A concrete toy example#
Vault:
// Sketch only.
contract Vault {
uint256 public cachedPrice;
IERC20 public token;
function withdraw(uint256 shares) external {
cachedPrice = _expensivePrice();
token.transfer(msg.sender, _assetsFor(shares, cachedPrice));
_burn(msg.sender, shares);
cachedPrice = 0;
}
function price() external view returns (uint256) {
// Downstream protocols might treat this as an oracle.
return cachedPrice == 0 ? _spotPrice() : cachedPrice;
}
}
Attacker:
- trigger
withdraw()socachedPriceis temporarily set - reenter via a token hook and call
price() - use that price in a second protocol that trusts the view
The exploit isn’t “Vault lost funds directly”. The exploit is “Vault exposed a temporary internal value as an oracle.”
Defensive designs that actually work#
Design A: commit state, then interact#
If the invariant is “shares correspond to assets”, commit share changes before transfers.
Design B: split into phases#
- phase 1: compute + commit
- phase 2: interact with external contracts
This is often easier than sprinkling nonReentrant everywhere.
Design C: isolate callbacks#
If you provide hooks (like afterDeposit), treat them as optional:
- call them in a best-effort manner
- ensure failure does not revert the core accounting
If a hook can revert and freeze deposits, your hook is a veto.
Audit workflow: how I find reentrancy#
I don’t start with “where is nonReentrant?”
I do this:
- List every external call.
- Mark which invariants are in-flight around it.
- List all reachable entry points during that window.
- Try to construct a cycle in the call graph.
If there’s a cycle while invariants are false, you have a reentrancy candidate.
Defenses: what they cost you#
Reentrancy defenses are tradeoffs. The goal is to choose the tradeoff that matches your protocol.
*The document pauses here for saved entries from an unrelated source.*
-- ==== Sys2Proof/Machine/Time.lean ====
section
/-!
DEFINITION. The family of time: the tick and the expiries (R21, R22, R54, R76, R81, R93, R94, R127, R128).
-/
namespace Sys2Proof.Machine

/-! ### TIMEBASE_TICK -/

/-- The response timer counts a tick while the receiver is not assembling a frame, up to its limit (R81). -/
def ResponseTimer.tick (t : ResponseTimer) (assembling : Bool) : ResponseTimer :=
  if assembling || decide (t.limit ≤ t.count) then t else { t with count := t.count + 1 }

/-- A tick of a lane: its response timer and its BREAK (R76, R81). -/
def Lane.tick (l : Lane) : Lane :=
  { l with
    timer := l.timer.map fun t => t.tick l.rx.isAssembling
    brk := l.brk.map fun k => { k with left := k.left - 1 } }

/-- A tick of a detach timer: it falls by one at each 1000th tick (R21). -/
def DetachTimer.tick (t : DetachTimer) : DetachTimer :=
  if t.ms = 0 then t
  else if t.ticks + 1 < Config.ticksPerMs then { t with ticks := t.ticks + 1 }
  else ⟨t.ms - 1, 0⟩

/-- A tick of a context (R21). -/
def Context.tick (c : Context) : Context := { c with timer := c.timer.map DetachTimer.tick }

/-- A tick of a ledger record (R127). -/
def LedgerRec.tick (r : LedgerRec) : LedgerRec := { r with age := min Config.maxAge (r.age + 1) }

/-- The tick is an expiry event: some record's age reaches WINDOW_US at it (R128). -/
def Window.expiresNow (w : Window) : Bool := w.ledger.any fun r => r.age + 1 == w.windowUs

/-- A tick of the start window (R127, R128). -/
def Window.tick (w : Window) : Window :=
  { w with ledger := w.ledger.map LedgerRec.tick, expiryDue := w.expiryDue || w.expiresNow }

/-- A tick of the blocks: the count rises by one, the divider set applies to the tick that begins, and every age and timer
advances (R54). -/
def Blocks.advance (b : Blocks) (tbdiv : BitVec 8) : Blocks :=
  { b with
    timebase := ⟨b.timebase.count + 1, tbdiv⟩
    lanes := b.lanes.map Lane.tick
    ctxs := b.ctxs.map Context.tick
    window := b.window.tick }

/-- A tick. A decision that a joining brought is taken first, for a lane it grants stands in L_PERMIT_WAIT for no tick
(R131). -/
def Blocks.tick (b : Blocks) (tbdiv : BitVec 8) : Blocks := b.decideIfAsked.advance tbdiv

/-- TIMEBASE_TICK (R54). -/
def execTimebaseTick (s : State) : Host.Outcome State Fault Refusal :=
  .next (s.onBlocks fun b => b.tick s.port.tbdiv)

/-! ### Expiries -/

/-- The record after the expiry of its detach timer (R22). -/
def Context.expired (c : Context) : Context :=
  { c with state := .halting, haltCause := some .timeout, awaiting := none, timer := none }

/-- A detach timer has reached 0 (R21). -/
def Context.timerDue (c : Context) : Bool :=
  c.state == .detached &&
    match c.timer with
    | some t => t.ms == 0
    | none => false

/-- The detach timer of a slot expires (R22). -/
def Blocks.detachExpiry (b : Blocks) (slot : Slot) : Blocks :=
  if (b.ctx slot).timerDue then (b.modCtx slot Context.expired).appendHalt (b.laneOf slot) slot else b

/-- DETACH_TIMER_EXPIRY (R22). -/
def execDetachTimerExpiry (slot : Slot) (s : State) : Host.Outcome State Fault Refusal :=
  .next (s.onBlocks fun b => b.detachExpiry slot)

/-- An expiry event is taken by the start window, which takes a grant decision (R128, R131). -/
def Blocks.ledgerExpiry (b : Blocks) : Blocks :=
  if b.window.expiryDue then Blocks.grantDecision { b with window := { b.window with expiryDue := false } } else b

/-- LEDGER_RECORD_EXPIRY (R128). -/
def execLedgerRecordExpiry (s : State) : Host.Outcome State Fault Refusal :=
  .next (s.onBlocks fun b => b.ledgerExpiry)

/-- The response timer has reached the limit it started with (R81). -/
def Lane.timerDue (l : Lane) : Bool :=
  match l.timer with
  | some t => decide (t.limit ≤ t.count)
  | none => false

/-- An empty poll (R99): at the third LINE_STUCK is set. -/
def Lane.emptyPoll (l : Lane) : Lane :=
  if 2 ≤ l.emptyPolls then { l with emptyPolls := 0, lineStuck := true } else { l with emptyPolls := l.emptyPolls + 1 }

/-- Expiry in L_SELECTING: the attempt fails (R102), or the lost attempt ends (R171). -/
def Blocks.attemptTimedOut (b : Blocks) (n : LaneId) : Blocks :=
  if (b.lane n).served.isNone then b.endLostAttempt n
  else if b.attemptsRemain n then b.nextAttempt n
  else b.selectionFailed n

/-- Expiry in L_ABORTING: the abort is unconfirmed (R123). -/
def Blocks.abortTimedOut (b : Blocks) (n : LaneId) : Blocks :=
  (b.modLane n fun l => { l with timer := none, abortPhase := .unconfirmed }).pump n

/-- Expiry of the response timer, taken by the lane's state (TABLE 33). -/
def Blocks.timedOut (b : Blocks) (n : LaneId) : Blocks :=
  match (b.lane n).state with
  | .polling => (b.modLane n (·.emptyPoll)).enterIdle n
  | .selecting => b.attemptTimedOut n
  | .commanding | .transfer | .ending => b.linkError n
  | .aborting => b.abortTimedOut n
  | .disabled | .idle | .permitWait | .linkFetch | .fault => b

/-- The response timer of a lane expires when its count has reached its limit (R81, R93). -/
def Blocks.responseTimeout (b : Blocks) (n : LaneId) : Blocks := if (b.lane n).timerDue then b.timedOut n else b

/-- RESPONSE_TIMEOUT (R93). -/
def execResponseTimeout (lane : LaneId) (s : State) : Host.Outcome State Fault Refusal :=
  .next (s.onBlocks fun b => b.responseTimeout lane)

/-! ### The end of a BREAK -/

/-- The part of a BREAK in the phase named has run all its ticks (R76). -/
def Lane.breakDue (l : Lane) (phase : BreakPhase) : Bool := l.brk == some ⟨phase, 0⟩

/-- The space of a BREAK ends: recovery begins (R76), or, when the lane has been disabled meanwhile, the BREAK is over
(R96). -/
def Lane.breakSpaceEnd (l : Lane) : Lane :=
  if l.breakDue .space then { l with brk := if l.enable then some ⟨.recovery, Config.recoveryTicks⟩ else none } else l

/-- BREAK_SPACE_END (R76). -/
def execBreakSpaceEnd (lane : LaneId) (s : State) : Host.Outcome State Fault Refusal :=
  .next (s.onBlocks fun b => b.modLane lane (·.breakSpaceEnd))

/-- BREAK recovery ends: the BREAK in progress becomes absent and the lane makes its first service choice (R94). -/
def Blocks.breakRecoveryEnd (b : Blocks) (n : LaneId) : Blocks :=
  if (b.lane n).breakDue .recovery then (b.modLane n fun l => { l with brk := none }).serviceChoice n else b

/-- BREAK_RECOVERY_END (R94). -/
def execBreakRecoveryEnd (lane : LaneId) (s : State) : Host.Outcome State Fault Refusal :=
  .next (s.onBlocks fun b => b.breakRecoveryEnd lane)

end Sys2Proof.Machine
end

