-- ==== Sys2Proof/Machine/Core.lean ====
section
/-!
DEFINITION. The machine handed to the host.
-/
def Sys2Proof.core : Host.Core := { State := Sys2Proof.Machine.State, Fault := Sys2Proof.Machine.Fault, Refusal := Sys2Proof.Machine.Refusal, step := Sys2Proof.Machine.step, reset := Sys2Proof.Machine.State.reset }
end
| Defense | Strength | Cost / failure mode |
|---|---|---|
nonReentrant mutex | simple, effective | can block composability; easy to forget on other entry points |
| commit-then-interact | preserves invariants | requires careful ordering and design |
| pull payments | avoids push-revert DoS | more state, more UX steps |
| two-phase state machines | bounded progress | more complexity; needs careful replay protection |
In audits, I prefer “commit-then-interact” and pull patterns because they fix the underlying invariant problem rather than just blocking a class of paths.
A subtle anti-pattern: external calls inside pricing#
If your pricing function calls out (oracle, module, hook) and is used inside a state transition, you have combined:
- reentrancy risk
- revert/liveness risk
- gas griefing risk
This is a common shape in modular systems (fee modules, hook-based DEX designs, vault strategies).
Audit move: separate price computation from state transition, or snapshot the needed values before external calls.
Testing reentrancy in Foundry (minimal harness)#
When a path is plausible, I prefer to lock it down with a reproduction.
Pattern:
- write an attacker contract that implements the callback/hook you fear
- call the victim entry point
- reenter a second entry point (or a view) during the callback
- assert invariant break
Even a small harness makes the call graph concrete and avoids “theoretical” findings.
A practical checklist#
These questions catch most reentrancy issues:
- Is there any external call between “compute” and “commit”?
- Are there multiple entry points that reach the same state transition?
- Are token transfers treated as external calls (they are)?
- Are view functions used as oracles by other protocols?
Exercises (fast and valuable)#
If you want to sharpen intuition, do these drills:
- Build a toy vault and an attacker that re-enters through a different entry point.
- Add a view function that exposes a temporary state mid-withdraw; use it as an oracle in a second contract.
- Reorder state updates until the exploit stops.
You’ll stop thinking of reentrancy as “that one bug” and start treating it as a control-flow property.